TASK BRIEF: From the entries that follow, report every line in which "terms" occurs.

┄┄┄┄┄┄

-- ==== Sys2Proof/Tests/Slice0.lean ====
section
/-! SUPPORT. The model's own tests: ill-formed terms, the words of the opcode table, the address
map, one step of every instruction on the spec's test vectors (`95_test_vectors.md`, Part 2), and for
every statement with hypotheses a state and operands that meet them together. Expected values are
the spec's. -/

namespace Sys2Proof.Tests

open Sys2Proof.Machine

/-! ### Helpers -/

/-- The decoder reads the well-formed instruction from the bytes, which are its encoding. -/
abbrev reads (bytes : List Byte) (i : Instr) : Prop :=
  decode bytes = .instr i [] ∧ encode i = bytes ∧ WellFormed i

/-- The state after reset with PC at `origin` and `bytes` there (the vectors' conventions). -/
def ready (origin : Word) (bytes : List Byte) : State :=
  loadBytes origin bytes { State.reset with pc := origin }

/-- The state with the vectors' RAM cells set. -/
def withRam : List (Word × Byte) → State → State
  | [], s => s
  | (addr, v) :: cells, s => withRam cells (memWrite addr v s)

/-- The state with the vectors at 0x9000, 0x8000 and 0xA000. -/
def withVectors (s : State) : State := loadBytes 0xFFFA [0x00, 0x90, 0x00, 0x80, 0x00, 0xA0] s

/-- What one step leaves, seen through `view`. -/
def after {α : Type} (s : State) (view : State → α) : Option α :=
  match step s with
  | .next t => some (view t)
  | .fault _ => none
  | .refused _ => none

/-! ### Ill-formed terms: one the check refuses for every list of modes -/

theorem test_illformed_accumulator_modes :
    ¬WellFormed (.lda (.mem (.zpy 0x10))) ∧ ¬WellFormed (.and (.mem (.zpy 0x10))) ∧
    ¬WellFormed (.eor (.mem (.zpy 0x10))) ∧ ¬WellFormed (.ora (.mem (.zpy 0x10))) ∧
    ¬WellFormed (.adc (.mem (.zpy 0x10))) ∧ ¬WellFormed (.sbc (.mem (.zpy 0x10))) ∧
    ¬WellFormed (.cmp (.mem (.zpy 0x10))) := by
  decide

theorem test_illformed_index_modes :
    ¬WellFormed (.ldx (.mem (.zpx 0x10))) ∧ ¬WellFormed (.ldx (.mem (.abx 0x1234))) ∧
    ¬WellFormed (.ldy (.mem (.zpy 0x10))) ∧ ¬WellFormed (.ldy (.mem (.aby 0x1234))) ∧
    ¬WellFormed (.cpx (.mem (.zpx 0x10))) ∧ ¬WellFormed (.cpy (.mem (.abx 0x1234))) := by
  decide

theorem test_illformed_store_modes :
    ¬WellFormed (.sta (.zpy 0x10)) ∧ ¬WellFormed (.stx (.zpx 0x10)) ∧
    ¬WellFormed (.sty (.zpy 0x10)) ∧ ¬WellFormed (.sty (.abx 0x1234)) := by
  decide

theorem test_illformed_bit_and_modify_modes :
    ¬WellFormed (.bit (.zpx 0x10)) ∧ ¬WellFormed (.inc (.aby 0x1234)) ∧
    ¬WellFormed (.dec (.izx 0x10)) ∧ ¬WellFormed (.asl (.mem (.zpy 0x10))) ∧
    ¬WellFormed (.lsr (.mem (.aby 0x1234))) ∧ ¬WellFormed (.rol (.mem (.izx 0x10))) ∧
    ¬WellFormed (.ror (.mem (.izy 0x10))) := by
  decide

theorem test_illformed_sentinel : ¬WellFormed (.ill 0xEA) ∧ WellFormed (.ill 0x02) := by decide

/-! ### Words of the opcode table, written from the spec's encodings -/

/-- One opcode of every family, bit by bit (R54). -/
theorem test_decode_bits :
    decode [0b10101001, 0b00010000] = .instr (.lda (.imm 0x10)) [] ∧
    decode [0b10101010] = .instr .tax [] ∧
    decode [0b00001000] = .instr .php [] ∧
    decode [0b00101100, 0b00110100, 0b00010010] = .instr (.bit (.abs 0x1234)) [] ∧
    decode [0b01110001, 0b00010000] = .instr (.adc (.mem (.izy 0x10))) [] ∧
    decode [0b11100100, 0b00010000] = .instr (.cpx (.mem (.zp 0x10))) [] ∧
    decode [0b11010110, 0b00010000] = .instr (.dec (.zpx 0x10)) [] ∧
    decode [0b01101010] = .instr (.ror .acc) [] ∧
    decode [0b01101100, 0b11111111, 0b00000010] = .instr (.jmp (.ind 0x02FF)) [] ∧
    decode [0b11010000, 0b11111011] = .instr (.bne 0xFB) [] ∧
    decode [0b01111000] = .instr .sei [] ∧
    decode [0b01000000] = .instr .rti [] ∧
    decode [0b00000010] = .instr (.ill 0x02) [] := by
  decide

theorem test_decode_lda :
    reads [0xA1, 0x34] (.lda (.mem (.izx 0x34))) ∧ reads [0xA5, 0x34] (.lda (.mem (.zp 0x34))) ∧
    reads [0xA9, 0x34] (.lda (.imm 0x34)) ∧
    reads [0xAD, 0x34, 0x12] (.lda (.mem (.abs 0x1234))) ∧
    reads [0xB1, 0x34] (.lda (.mem (.izy 0x34))) ∧
    reads [0xB5, 0x34] (.lda (.mem (.zpx 0x34))) ∧
    reads [0xB9, 0x34, 0x12] (.lda (.mem (.aby 0x1234))) ∧
    reads [0xBD, 0x34, 0x12] (.lda (.mem (.abx 0x1234))) := by
  decide

theorem test_decode_ldx :
    reads [0xA2, 0x34] (.ldx (.imm 0x34)) ∧ reads [0xA6, 0x34] (.ldx (.mem (.zp 0x34))) ∧
    reads [0xAE, 0x34, 0x12] (.ldx (.mem (.abs 0x1234))) ∧
    reads [0xB6, 0x34] (.ldx (.mem (.zpy 0x34))) ∧
    reads [0xBE, 0x34, 0x12] (.ldx (.mem (.aby 0x1234))) := by
  decide

theorem test_decode_ldy :
    reads [0xA0, 0x34] (.ldy (.imm 0x34)) ∧ reads [0xA4, 0x34] (.ldy (.mem (.zp 0x34))) ∧
    reads [0xAC, 0x34, 0x12] (.ldy (.mem (.abs 0x1234))) ∧
    reads [0xB4, 0x34] (.ldy (.mem (.zpx 0x34))) ∧
    reads [0xBC, 0x34, 0x12] (.ldy (.mem (.abx 0x1234))) := by
  decide

theorem test_decode_sta :
    reads [0x81, 0x34] (.sta (.izx 0x34)) ∧ reads [0x85, 0x34] (.sta (.zp 0x34)) ∧
    reads [0x8D, 0x34, 0x12] (.sta (.abs 0x1234)) ∧ reads [0x91, 0x34] (.sta (.izy 0x34)) ∧
    reads [0x95, 0x34] (.sta (.zpx 0x34)) ∧ reads [0x99, 0x34, 0x12] (.sta (.aby 0x1234)) ∧
    reads [0x9D, 0x34, 0x12] (.sta (.abx 0x1234)) := by
  decide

┄┄┄┄┄┄

RESPONSE TO THIS TASK:
/-! SUPPORT. The model's own tests: ill-formed terms, the words of the opcode table, the address
/-! ### Ill-formed terms: one the check refuses for every list of modes -/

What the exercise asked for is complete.